Yogyakarta – Indonesia tengah menghadapi tantangan besar di sektor pertanian: krisis regenerasi petani dan menyusutnya lahan produktif. Data Badan Pusat Statistik (BPS) menunjukkan tren penurunan jumlah usaha pertanian perorangan sejak 2013. Jika pada 2013 jumlah petani mencapai 31,70 juta orang, kini angkanya turun menjadi 29,34 juta—merosot sekitar 7,45 persen.
Daerah Istimewa Yogyakarta (DIY) bahkan mengalami penurunan yang lebih drastis. Dalam satu dekade terakhir, jumlah petani di wilayah ini menyusut hingga 26,26 persen atau setara dengan sekitar 153 ribu orang yang memilih meninggalkan sektor pertanian.
Dosen Fakultas Teknologi Pertanian Universitas Gadjah Mada, Bayu Dwi Apri Nugroho, menegaskan bahwa penurunan jumlah petani dan produktivitas lahan terjadi di hampir seluruh wilayah Indonesia.

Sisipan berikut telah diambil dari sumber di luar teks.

/-- The exchange buffers and the telemetry mirror (01 R23 to R28, 13 R412). -/
structure Exch where
  /-- Index of the active buffer (XSTAT bit 1). Reset value not given. [DC 4] -/
  act : Bool := false
  /-- The two exchange buffers (01 R23). -/
  buf0 : XBuf := {}
  buf1 : XBuf := {}
  /-- The publication standing (01 R25). -/
  pub : Pub := .none
  /-- A swap took place at XP in this tick (XSTAT bit 0, 02 Table 2-4). -/
  swapped : Bool := false
  /-- Cycle XP of the running tick has passed (01 R26). -/
  xpPast : Bool := false
  /-- The telemetry mirror, bytes from 0x01_0000 (13 R412). -/
  telem : Mem := []
  /-- The heat of the snapshot it holds (11 Table 11-8). -/
  telemHeat : BitVec 64 := 0
  deriving DecidableEq, Repr

/-! ### The Pour engine -/

/-- What a pending result writes at the end of its write-back cycle (02 R45, 03 R98). -/
inductive WbAct where
  /-- VD := val after `shift` older values moved up by one register each. -/
  | v (d : BitVec 6) (shift : Nat) (val : Word)
  /-- VD and V(D+1) written together (SINCOS). -/
  | pair (d : BitVec 6) (lo hi : Word)
  /-- PD := b. -/
  | p (pd : BitVec 3) (b : Bool)
  deriving DecidableEq, Repr

/-- A result in flight: written at the end of cycle `due` by the unit named (02 R45, R49). -/
structure WB where
  due : Nat
  unit : Nat
  act : WbAct
  deriving DecidableEq, Repr

/-- The CMPn writes of one axis that wait for its tick frame (02 R67, 07 R217). -/
structure CmpW where
  u : Option (BitVec 20) := none
  v : Option (BitVec 20) := none
  w : Option (BitVec 20) := none
  b : Option (BitVec 20) := none
  deriving DecidableEq, Repr

/-- Ports of one axis on CTL: sense results and downlink traffic (02 Table 2-4). -/
structure PortAx where
  /-- SENSn words 4c + k (02 Table 2-4). -/
  sens : Vector Word 28 := Vector.replicate 28 0
  /-- SSTATn and GSTATn (09 R299, 08 R276). -/
  sstat : Word := 0
  gstat : Word := 0
  /-- CMPn writes for the next tick frame, and those that came after its deadline (07 R217). -/
  cur : CmpW := {}
  nxt : CmpW := {}
  /-- The tick frame of this tick has left (16 R464). -/
  sent : Bool := false
  /-- LINKCTLn as the next tick frame carries it (02 R68). -/
  linkctl : BitVec 2 := 0
  /-- PCTLn.IMM (07 R220). -/
  imm : Bool := false
  /-- Immediate messages under way: channel, compare, stamp (16 Table 16-3). -/
  immq : List (Fin 4 × BitVec 20 × Nat) := []
  /-- A register message was on the lanes when the first of them was sent (16 R464). -/
  regOn : Bool := false
  deriving DecidableEq, Repr

/-- The Pour engine (02, 03). -/
structure Pour where
  /-- V0 to V63 (02 Table 2-2). -/
  v : Vector Word 64 := Vector.replicate 64 0
  /-- A0 to A7 in Q8.56 (02 Table 2-2). -/
  acc : Vector (BitVec 64) 8 := Vector.replicate 8 0
  /-- P0 to P7; P0 always 1 (02 R50). -/
  p : BitVec 8 := 1
  /-- Results in flight, oldest first (02 R45). -/
  inflight : List WB := []
  /-- Pour data memory, word a at bytes 4a to 4a + 3 (02 R54). [DC 3] -/
  pdm : Mem := []
  /-- Flipped bits of a Pour data word and of a word of program slot 0 or 1, 0 when sound: the SECDED condition of 02
  R60 to R62. A corrected word stays flipped (log entry 129). -/
  pdmUpset : Sparse Nat := []
  slot0Upset : Sparse Nat := []
  slot1Upset : Sparse Nat := []
  /-- Byte offset in CODE of the next bundle and its issue cycle (03 R87). -/
  boff : Nat := 0
  nextCy : Nat := 0
  /-- No further bundle of this pour issues (end of CODE, or 02 R62). -/
  ended : Bool := true
  /-- Running CRC-32C register of the signature (02 R77). -/
  sig : Word := 0xFFFFFFFF
  /-- A bundle of this pour has issued, or the pour was cut by R62. -/
  poured : Bool := false
  cutNow : Bool := false
  /-- The signature of the last completed tick, and the one POUR.PSIG reads before cy 64 (02 R78); POUR.PCNT (02 Table
  2-8, log entry 131). POUR.PSIGX is the active mould's. -/
  psig : Word := 0
  psigOld : Word := 0
  pcnt : Word := 0
  /-- Expected signature of the pour that PSIG belongs to (18 R493). -/
  psigxPrev : Word := 0
  /-- POUR.FLAGS: SAT, IDXCLAMP, ECCU (02 Table 2-9). -/
  flags : BitVec 3 := 0
  /-- POUR.EVEN.SAT (02 Table 2-10). -/
  even : Bool := false
  /-- POUR.OCC.OPS (02 Table 2-11). -/
  ops : BitVec 17 := 0
  /-- POUR.STAT: ECCC, CUT, SLOT, PSOK (02 Table 2-7), and PSOK as it reads before cy 64. -/
  eccc : BitVec 8 := 0
  cut : Bool := false
  slot : Bool := false
  psok : Bool := false
  psokOld : Bool := false
  /-- Axis ports. -/
  ax : Four PortAx := ⟨{}, {}, {}, {}⟩
  /-- RUNRES words (02 Table 2-4). -/
  runres : Vector Word 128 := Vector.replicate 128 0
  /-- The trace ring and its pointers TRWP and TRRP (02 R69, 19 Table 19-7). [DC 3] -/
  trace : Mem := []
  trwp : BitVec 16 := 0
  trrp : BitVec 16 := 0
  deriving DecidableEq, Repr

/-! ### Moulds -/

/-- A mould image: bytes given by the host, or a vendor standard mould (04 R107, R132). -/
inductive Image where
  | raw (len : Nat) (cells : Mem)
  | std (code : Nat)
  deriving DecidableEq, Repr

/-- A word range: base and length (04 Table 4-1). -/
structure Rng where
  base : Nat := 0
  len : Nat := 0
  deriving DecidableEq, Repr

/-- Runner transaction descriptor (14 Table 14-3a). -/
structure RunDesc where
  start : Nat
  hmask : BitVec 16
  dev : Nat
  cmd : Byte
  addr : BitVec 24
  dir : Nat
  txlen : Nat
  rxlen : Nat
  res : Nat
  resv : Byte
  done : Nat
  tx : List Byte
  deriving DecidableEq, Repr

/-- PARAM entry (04 Table 4-3). -/
structure ParEnt where
  id : Nat
  xofs : Nat
  fmt : Nat
  dir : Nat
  min : Word
  max : Word
  dflt : Word
  deriving DecidableEq, Repr

/-- CARRY entry (04 Table 4-3). -/
structure CarEnt where
  name : List Byte
  kind : Nat
  fmt : Nat
  count : Nat
  loc : Nat
  deriving DecidableEq, Repr

/-- Port-window entry (04 Table 4-3). -/
structure PWin where
  pa : Nat
  kind : Nat
  first : Nat
  last : Nat
  deriving DecidableEq, Repr

/-- What the device holds of a mould that may run: its header and declarations (04 Table 4-1 to 4-3). -/
structure MouldInfo where
  /-- Standard mould k (0 HALL, 1 ENC, 2 SL, 3 SIX), none for a custom mould (04 R132). -/
  std : Option Nat := none
  id : Word := 0
  ver : Word := 0
  imgLen : Nat := 0
  tper : Nat := 10000
  rate : BitVec 3 := 3
  axmask : BitVec 4 := 0
  upl : Nat := 800
  xp : Nat := 9500
  dld : Nat := 9400
  ofs : Four Nat := ⟨0, 0, 0, 0⟩
  psigx : Word := 0
  ops : Nat := 0
  xu4 : Nat := 0
  drange : Rng := {}
  trange : Rng := {}
  xin : Nat := 0
  xout : Nat := 0
  /-- RDk, none when not declared. -/
  rd : List (Option Rng) := []
  seqreg : List (BitVec 16) := []
  seqinj : List (BitVec 16) := []
  pwin : List PWin := []
  run : List RunDesc := []
  par : List ParEnt := []
  car : List CarEnt := []
  data : List Word := []
  tabl : List Word := []
  /-- CODE as bytes: the bundle stream (03 R86). -/
  code : List Byte := []
  deriving DecidableEq, Repr

/-- Kinds of activation (04 R125, R128). -/
inductive ActKind where
  | stopped | live | deact
  deriving DecidableEq, Repr

/-- A pending activation (04 R121). -/
structure Activation where
  kind : ActKind
  info : Option MouldInfo
  /-- 0 waiting for its boundary or loading, 1 armed, 2 in the heat with no mould, 3 done, reply due. -/
  phase : Nat
  seq : Word
  unmatched : Nat
  heat : BitVec 64
  /-- Ticks begun since the load started, or since the new mould's first. -/
  ticks : Nat
  /-- The BOOTMOULD activation of boot step 10 sends no reply (20 R543). -/
  boot : Bool
  deriving DecidableEq, Repr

“Alih fungsi lahan berlangsung sangat cepat, terutama di Pulau Jawa. Di sisi lain, rata-rata usia petani saat ini sudah mencapai 50 tahun. Tanpa regenerasi yang serius, kita akan menghadapi krisis tenaga kerja pertanian dalam 10 hingga 20 tahun ke depan,” ujarnya dikutuip dari laman ugm pada Senin (30/06)

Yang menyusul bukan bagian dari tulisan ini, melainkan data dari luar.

/-- A parameter's value as GET_PARAM returns it, none when the ID is unknown (R367; 04 R109; 06 R587; 15 R452). -/
def State.paramValue (s : State) (id : Nat) : Option Word :=
  if isSysPar id then some (sysValue s.mgmt.par id)
  else
    match s.moulds.active with
    | none => none
    | some m =>
      match m.ent id, posId id, m.std with
      | some _, some (n, o), some _ => some (if o then (s.mgmt.travel.get n).opened else (s.mgmt.travel.get n).closed)
      | some e, _, k =>
        if isEvpour id then
          some ((if s.exch.pub = Pub.none then s.xAct else s.xInact).inb.word (4 * e.xofs))
        else if e.dir = 0 then some (parValue s.mgmt.par e)
        else some (if k.isSome then Sparse.get 0 id s.xInact.outId else s.xInact.outb.word (4 * (e.xofs - 2048)))
      | none, _, _ => none

/-- GET_PARAM. -/
def paramReply (p : List Byte) (s : State) : Reply :=
  let n := pPar p 0 2
  let ids := (List.range n).map fun i => (i, pPar p (4 + 2 * i) 2)
  if n < 1 ∨ 127 < n then refuse p stBadParam 4 12
  else
    match ids.find? fun x => (s.paramValue x.2).isNone with
    | some x => refuse p stBadParam 5 (16 + 2 * x.1)
    | none => accept p (ids.flatMap fun x =>
        leBytes 2 x.2 ++ [0, 0] ++ leBytes 4 ((s.paramValue x.2).getD 0).toNat)

/-- The oldest index: the first valid, unretired index at or after wp (12 R385). -/
def Journal.oldest (j : Journal) : Nat :=
  (j.recs.foldl (fun (r : Option Nat) x =>
    match r with
    | none => some x.1
    | some y => if j.ahead x.1 < j.ahead y then some x.1 else some y) none).getD j.wp

/-- JOURNAL_QUERY (Table 11-9, 12 R385). -/
def queryData (s : State) (q : Word) : List Byte :=
  let j := s.jrn
  let found := j.holds q
  let b := match j.latest q with
    | some x =>
      if found then
        [1, BitVec.ofNat 8 (j.stateOf q), x.2.axis, 0] ++ leBytes 2 x.2.opc.toNat ++ leBytes 2 x.1 ++ leBytes 8 x.2.heat.toNat
      else List.replicate 16 0
    | none => List.replicate 16 0
  b ++ leBytes 4 j.maxSeq.toNat ++ leBytes 2 j.oldest ++ leBytes 2 ((j.wp + jrnSize - 1) % jrnSize) ++
    leBytes 2 (wear j.lapA) ++ leBytes 2 (wear j.lapB) ++ leBytes 4 0

/-- Records of one copy from an index, wrapping at 8 191 (12 R386). -/
def Journal.slots (c : Sparse Slot) (ix n : Nat) : List Byte :=
  (List.range n).flatMap fun i => (Sparse.get .blank ((ix + i) % jrnSize) c).bytes

/-- JOURNAL_READ. -/
def readReply (p : List Byte) (s : State) : Reply :=
  let ix := pPar p 0 2
  let n := pPar p 2 1
  let c := pPar p 3 1
  if 8191 < ix then refuse p stBadParam 4 12
  else if n < 1 ∨ 16 < n then refuse p stBadParam 4 14
  else if 1 < c then refuse p stBadParam 4 15
  else accept p (Journal.slots (if c = 0 then s.jrn.a else s.jrn.b) ix n)

/-- LC_STATE. -/
def lcData (s : State) : List Byte :=
  [BitVec.ofNat 8 s.lc.st.toNat, BitVec.ofNat 8 (flag 0 s.lc.mkey.isSome ||| flag 1 s.lc.rkey.isSome).toNat, 0, 0]

/-- THERMAL_STATUS: the levels are those of DRV0 to DRV3 themselves and of the CTL class (11 Table 11-8). -/
def thermalData (s : State) : List Byte :=
  (s.th.sens.toList.flatMap fun x => leBytes 2 (s16 x.temp).toNat) ++ leBytes 4 s.th.brokenWord.toNat ++
    ((List.finRange 5).map fun k => BitVec.ofNat 8 (s.th.cls.get ⟨k.val, by omega⟩).level) ++
    [ if s.pwr.therm then 1 else 0, 0, 0]

def execGetId (s : State) : Res := .next (s.answer 0x0101 fun p t => accept p (idData t))
def execGetStatus (s : State) : Res := .next (s.answer 0x0102 fun p t => accept p (statusData t))
def execGetAxis (s : State) : Res := .next (s.answer 0x0103 fun p t => accept p (axisData t (pAxis p)))
def execGetTelemetry (s : State) : Res := .next (s.answer 0x0104 telemReply)
def execGetParam (s : State) : Res := .next (s.answer 0x0202 paramReply)
def execJournalQuery (s : State) : Res :=
  .next (s.answer 0x0501 fun p t => accept p (queryData t (BitVec.ofNat 32 (pPar p 0 4))))
def execJournalRead (s : State) : Res := .next (s.answer 0x0502 readReply)
def execLcState (s : State) : Res := .next (s.answer 0x0801 fun p t => accept p (lcData t))
def execThermalStatus (s : State) : Res := .next (s.answer 0x0901 fun p t => accept p (thermalData t))

/-- UNLISTED_OPCODE (R362): a packet whose opcode has no row; the checks of R342 refuse it. -/
def execUnlistedOpcode (s : State) : Res :=
  .next (s.onPacket (fun p => (opRow (pOpc p)).isNone) fun p t => t.pushReply (refuse p stBadOpcode 0 0))

/-! ### SET_PARAM (04 R109, 06 R201, R587; 11 R367; 12 R371) -/

/-- The entries: index, ID, value. -/
def setEntries (p : List Byte) : List (Nat × Nat × Word) :=
  (List.range (pPar p 0 2)).map fun i => (i, pPar p (4 + 8 * i) 2, BitVec.ofNat 32 (pPar p (8 + 8 * i) 4))

/-- What SET_PARAM makes of an ID: a system parameter, a pair entry of a standard mould, an inbound entry, unknown. -/
inductive SetKind where
  | sys | pos (n : Fin 4) | ent (e : ParEnt) | unknown
  deriving DecidableEq, Repr

def State.setKind (s : State) (id : Nat) : SetKind :=
  if isSysPar id then .sys
  else if isEvpour id then .unknown
  else
    match s.moulds.active with
    | none => .unknown
    | some m =>
      match m.ent id, posId id, m.std with
      | some _, some (n, _), some _ => .pos n
      | some e, _, _ => if e.dir = 0 then .ent e else .unknown
      | none, _, _ => .unknown

/-- Marked D in Table 6-9: accepted only while the axis is in DISABLED (06 R155). -/
def isDisPar (id : Nat) : Bool :=
  decide (0x1000 ≤ id) && decide (id < 0x5000) && parRows.any fun r => r.dis && decide (r.p = id % 0x1000)

/-- The axis of an entry must be in DISABLED for it to be written. -/
def State.setNeedsDisabled (s : State) (id : Nat) : Bool :=
  match s.setKind id with
  | .pos n => decide ((s.axis n).st ≠ .disabled)
  | .ent _ =>
    (match s.stdK with | some _ => true | none => false) && isDisPar id &&
      decide ((s.axis (axOf (id / 0x1000 - 1))).st ≠ .disabled)
  | _ => false

/-- One entry's own value check: unknown ID or out of range. -/
def State.ckEntry (s : State) (p : List Byte) (x : Nat × Nat × Word) : Option Reply :=
  match s.setKind x.2.1 with
  | .unknown => some (refuse p stBadParam 5 (16 + 8 * x.1))
  | .sys => refuseIf (!sysParOk x.2.1 x.2.2) (refuse p stBadParam 4 (20 + 8 * x.1))
  | .pos _ => none
  | .ent e => refuseIf (!e.inRange x.2.2) (refuse p stBadParam 4 (20 + 8 * x.1))

/-- The value of an ID after the packet. -/
def State.afterSet (s : State) (l : List (Nat × Nat × Word)) (id : Nat) : Int :=
  match (l.reverse.find? fun x => decide (x.2.1 = id)) with
  | some x => x.2.2.toInt
  | none => ((s.paramValue id).getD 0).toInt

/-- 06 R201: VBRKSTART < VBRKFULL and VREGLIM < VBRKFULL after the packet, on every axis it touches. -/
def State.ckBrake (s : State) (p : List Byte) (l : List (Nat × Nat × Word)) : Option Reply :=
  if s.stdK.isNone then none
  else
    (l.find? fun x =>
      let b := x.2.1 - x.2.1 % 0x1000
      decide (x.2.1 % 0x1000 = 0x078 ∨ x.2.1 % 0x1000 = 0x079 ∨ x.2.1 % 0x1000 = 0x07A) &&
        (decide (s.afterSet l (b + 0x079) ≤ s.afterSet l (b + 0x078)) ||
          decide (s.afterSet l (b + 0x079) ≤ s.afterSet l (b + 0x07A)))).map fun x =>
      refuse p stBadParam 4 (20 + 8 * x.1)

/-- The parameter bytes of one configuration record (12 Table 12-3). -/
def cfgParam (l : List (Nat × Nat × Word)) : List Byte :=
  (l.flatMap fun x => leBytes 2 x.2.1 ++ [0, 0] ++ leBytes 4 x.2.2.toNat)

/-- The configuration records of a persisted SET_PARAM; the last one carries the reply (R350, R371). -/
def cfgPends (p : List Byte) (l : List (Nat × Nat × Word)) : List Pend :=
  let n := (l.length + 4) / 5
  (List.range n).map fun k =>
    { r := { seq := pSeq p, opc := 0x0201, axis := BitVec.ofNat 8 (16 * (n - 1) + k), state := 4
             param := cfgParam ((l.drop (5 * k)).take 5), heat := 0 }
      cls := 2
      reply := if k + 1 = n then some (leBytes 2 l.length ++ [0, 0]) else none
      rseq := pSeq p, notify := none }

/-- A SET_PARAM that passed its checks. -/
def State.setAccept (s : State) (p : List Byte) : State :=
  let l := setEntries p
  if pPersist p then
    let s1 := s.reserve
    { s1 with jrn := s1.jrn.accept (cfgPends p l) (pSeq p) }
  else
    let s1 := l.foldl (fun t x => t.applyPar false x.2) s
    let s2 : State := { s1 with mgmt := { s1.mgmt with pubWanted := s1.moulds.active.isSome } }
    let s3 : State := match s2.moulds.active with
      | some m => if s2.exch.pub = Pub.none then s2.publishFor m .ordinary else s2
      | none => s2
    s3.pushReply (accept p (leBytes 2 l.length ++ [0, 0]))

/-- SET_PARAM. -/
def execSetParam (s : State) : Res :=
  .next (s.onPacket (isOpc 0x0201) fun p t =>
    let l := setEntries p
    t.unless [
      refuseIf (l.any fun x => t.setNeedsDisabled x.2.1) (refuse p stBadState 0 0xFFFF),
      refuseIf (decide (l.length < 1) || decide (127 < l.length) || (pPersist p && decide (80 < l.length)))
        (refuse p stBadParam 4 12),
      l.findSome? (t.ckEntry p),
      t.ckBrake p l,
      refuseIf (pPersist p && t.commitFull (cfgPends p l)) (refuse p stBusy 7 0xFFFF)]
      fun u => u.setAccept p)

/-- STORE_CONFIG (R346, 12 R371). -/
def execStoreConfig (s : State) : Res :=
  .next (s.onPacket (isOpc 0x0203) fun p t => t.unless [t.bgBusy p] fun u => u.startBg p .storeConfig)

/-! ### Jobs (R352 to R358, R363) -/

/-- A declared axis parameter of the active mould as MGMT holds it. -/
def State.axPar (s : State) (n : Fin 4) (p : Nat) : Option Int :=
  match s.moulds.active with
  | none => none
  | some m =>
    match m.ent (0x1000 * (n.val + 1) + p) with
    | some e => if e.dir = 0 then some (parValue s.mgmt.par e).toInt else none
    | none => none

/-- POSVALID and PROFOK of an axis: bits of its status word FLAGS (06 Table 6-10). PROFOK is clear while a profile is
being streamed to a standard mould (06 R194, R587). -/
def State.posValid (s : State) (n : Fin 4) : Bool := (s.statusWord n 0x0C6).getLsbD 0
def State.profOk (s : State) (n : Fin 4) : Bool :=
  (s.statusWord n 0x0C6).getLsbD 1 && (s.stdK.isNone || decide ((s.mgmt.travel.get n).inLeft = 0))

/-- LEARNREQ of the standard moulds (06 R190). -/
def State.learnReq (s : State) : Bool := s.stdK.isSome && decide ((s.paramValue 0x0004).getD 0 = 1)

/-- A value of 0, or from 1 to the parameter (R363); without a declared parameter there is no limit (log entry 26). -/
def withinPar (lim : Option Int) (v : Nat) : Bool :=
  decide (v = 0) || (match lim with | some m => decide ((v : Int) ≤ m) | none => true)

/-- TARGET lies between POSCLOSED and POSOPEN. -/
def State.targetOk (s : State) (n : Fin 4) (x : Int) : Bool :=
  let c := ((s.paramValue (0x1000 * (n.val + 1) + 0x080)).map fun w => w.toInt)
  let o := ((s.paramValue (0x1000 * (n.val + 1) + 0x081)).map fun w => w.toInt)
  match c, o with
  | some a, some b => decide (min a b ≤ x) && decide (x ≤ max a b)
  | _, _ => true

/-- Values of a job (R363, R358, Table 11-10). -/
def State.ckJobVal (s : State) (p : List Byte) (n : Fin 4) : Option Reply :=
  let bad (b : Bool) (o : Nat) : Option Reply := refuseIf b (refuse p stBadParam 4 o)
  match pOpc p with
  | 0x0301 => firstRefusal [
      bad (!withinPar (s.axPar n 0x020) (pPar p 4 4)) 16,
      bad (!withinPar (s.axPar n 0x021) (pPar p 8 4)) 20,
      bad (!withinPar (s.axPar n 0x022) (pPar p 12 4)) 24,
      bad (s.posValid n && !s.targetOk n (sx 32 (pPar p 0 4))) 12]
  | 0x0302 => firstRefusal [
      bad (!withinPar (s.axPar n 0x021) (pPar p 4 4)) 16,
      bad (match s.axPar n 0x020 with | some m => decide (m < (sx 32 (pPar p 0 4)).natAbs) | none => false) 12]
  | 0x0303 => bad (!decide (pPar p 0 1 = 0 ∨ pPar p 0 1 = 1 ∨ pPar p 0 1 = 0xFF)) 12
  | 0x0309 =>
    let q := pPar p 0 4
    bad (!decide (q = 0) && !((s.jobsOf n).any fun x => decide (x.seq.toNat = q)) &&
      !s.jrn.knowsJob q n) 12
  | _ => none

/-- CSEQ names a job of this axis that has started or ended (R358): an ended one by its records, be they in the ring or still to be
programmed. -/
def State.cancelLate (s : State) (p : List Byte) (n : Fin 4) : Bool :=
  let q := pPar p 0 4
  decide (pOpc p = 0x0309) && decide (q ≠ 0) &&
    (match (s.jobsOf n).find? fun x => decide (x.seq.toNat = q) with
    | some x => decide (x.st = .started)
    | none => s.jrn.knowsJob q n)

Selain alih fungsi lahan, Bayu menyebut persepsi negatif terhadap profesi petani turut memperburuk situasi. Banyak yang masih menganggap pertanian sebagai pekerjaan konvensional, kurang menjanjikan, dan tidak mampu meningkatkan taraf hidup.
“Pemerintah perlu mengubah pola pikir tersebut. Salah satu caranya adalah mengenalkan pertanian modern melalui inovasi dan teknologi sejak dini—bahkan mulai dari bangku sekolah dasar,” jelas Bayu.
Ia menilai program “petani milenial” yang saat ini digaungkan pemerintah sebagai langkah awal yang baik. Namun, menurutnya, program semacam itu tidak akan efektif jika hanya sebatas slogan atau proyek jangka pendek.
“Regenerasi petani tidak cukup hanya dengan pelatihan singkat. Harus ada integrasi pengetahuan pertanian modern dalam kurikulum pendidikan formal. Anak-anak perlu diajak mengenal dunia pertanian dari kecil—dengan pendekatan teknologi dan inovasi,” ujarnya.
Untuk jangka pendek, Bayu menyarankan adanya proyek percontohan (piloting) yang menampilkan langsung bagaimana teknologi mampu meningkatkan produktivitas dan kesejahteraan petani. “Contoh konkret lebih efektif untuk menarik minat generasi muda agar melihat pertanian sebagai profesi masa depan yang menjanjikan,” katanya.
Lebih jauh, ia juga mendorong pengenalan pertanian modern sejak jenjang TK hingga SMA, termasuk penggunaan teknologi canggih seperti drone dan sistem pertanian presisi. “Dengan cara itu, kita bisa membangkitkan minat generasi muda agar melihat pertanian bukan hanya sebagai kerja fisik, tapi juga sebagai bidang yang kaya akan inovasi,” imbuhnya.
Bayu juga menekankan pentingnya peran pemerintah pusat dan daerah dalam membangun sistem pertanian yang berkelanjutan dan terintegrasi, dari hulu hingga hilir.
“Harus dibangun ekosistem pertanian yang menyatu dari proses produksi hingga distribusi, atau dari land to table. Sistem ini penting untuk menjamin ketersediaan pangan, stabilitas harga, dan kesejahteraan petani,” pungkasnya.